By 2011, the EU expects to spend €3.5 billion in the western Balkans, a per capita high for EU aid. Some of that will go to building schools like the Dragisa Ivanovic Elementary School, built five years ago in Podgorica.
The bright white building stands out in a derelict neighborhood of tall grass and garbage. It was built for 900 students, but 1,500 attend – a fact that attests to its value to the community, says Principal Niko Raicevic. "This school has meant a lot to this part of town," he says.
Throughout the region, EU aid is funding basic infrastructure improvements and economic reform, like a €1.6 million investment in Kosovo's livestock sector.
But the money is also supporting more abstract things like institution building and "good governance."
Assistance projects run the gamut in scale, from spending €82.1 million to fight organized crime and build up policing in Macedonia to €1.8 million for an environmental monitoring system in Albania.
Montenegro, a nation smaller than Connecticut and historically the poorest region of the former Yugoslavia, is budgeted to receive €32.6 million in EU assistance this year – at nearly €50 per citizen the most in the region save for Kosovo.
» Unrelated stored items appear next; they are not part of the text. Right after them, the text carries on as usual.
-- ==== Sys2Proof/Machine/Dispatch.lean ====
section
/-! DEFINITION. One arm for each instruction of the opcode map (spec 30_encoding.md R69). -/

namespace Sys2Proof.Machine

def exec (i : Instr) (s : State) : Host.Outcome State Fault Refusal :=
  match i with
  | .checksum inp => Sys2Proof.Machine.execChecksum inp s
  | .pixelEncode pix => Sys2Proof.Machine.execPixelEncode pix s
  | .chunkNew pix => Sys2Proof.Machine.execChunkNew pix s
  | .chunkEncode pix => Sys2Proof.Machine.execChunkEncode pix s
  | .chunkDecode inp => Sys2Proof.Machine.execChunkDecode inp s
  | .headerNew w h => Sys2Proof.Machine.execHeaderNew w h s
  | .headerEncode w h => Sys2Proof.Machine.execHeaderEncode w h s
  | .headerDecode inp => Sys2Proof.Machine.execHeaderDecode inp s
  | .contNewEmpty w h => Sys2Proof.Machine.execContNewEmpty w h s
  | .contFromChunks w h trip => Sys2Proof.Machine.execContFromChunks w h trip s
  | .contDimensions => Sys2Proof.Machine.execContDimensions s
  | .contAppend pix => Sys2Proof.Machine.execContAppend pix s
  | .contGetAt idx => Sys2Proof.Machine.execContGetAt idx s
  | .contRemoveAt idx => Sys2Proof.Machine.execContRemoveAt idx s
  | .contReplaceAt idx pix => Sys2Proof.Machine.execContReplaceAt idx pix s
  | .contEncode => Sys2Proof.Machine.execContEncode s
  | .contDecode inp => Sys2Proof.Machine.execContDecode inp s

end Sys2Proof.Machine
end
That has helped fuel rapid progress within the country's institutions and economy since it declared independence from Serbia two years ago.
Montenegro has reduced its unemployment to 12 percent, the lowest in the region. For two years, the government has run a budget surplus, and capital investment is up 80 percent.
"If the Radicals come to power [in Serbia], the EU is going to hold up Montenegro as a small little success story," says James Lyons, a Balkan expert with the International Crisis Group. "Really, Montenegro is the little country that could."
Ana Vukadinovic, head of Montenegro's Office for European Integration, says the country is now focused on fully implementing its SAA, bringing the institutions and policies in line with EU standards. She mentions 2012.
"We are not talking about this as an EU entry date, but about this as a date for being ready to join," she says. Polls show 75 percent of Montenegrins want to join the EU.
But while financial aid might continue to foster goodwill for the EU in the region, it doesn't smooth out everything, says Kristof Bender, a Balkan expert at the European Stability Initiative in Germany.
Mr. Bender points to divisiveness in the bloc's support of Kosovo's declaration of independence and the blow Greece delivered last month by blocking Macedonia's NATO's bid. "That was a major set-back to the EU's Balkan policy," he says. "Right now, I don't think there is a visible strategy."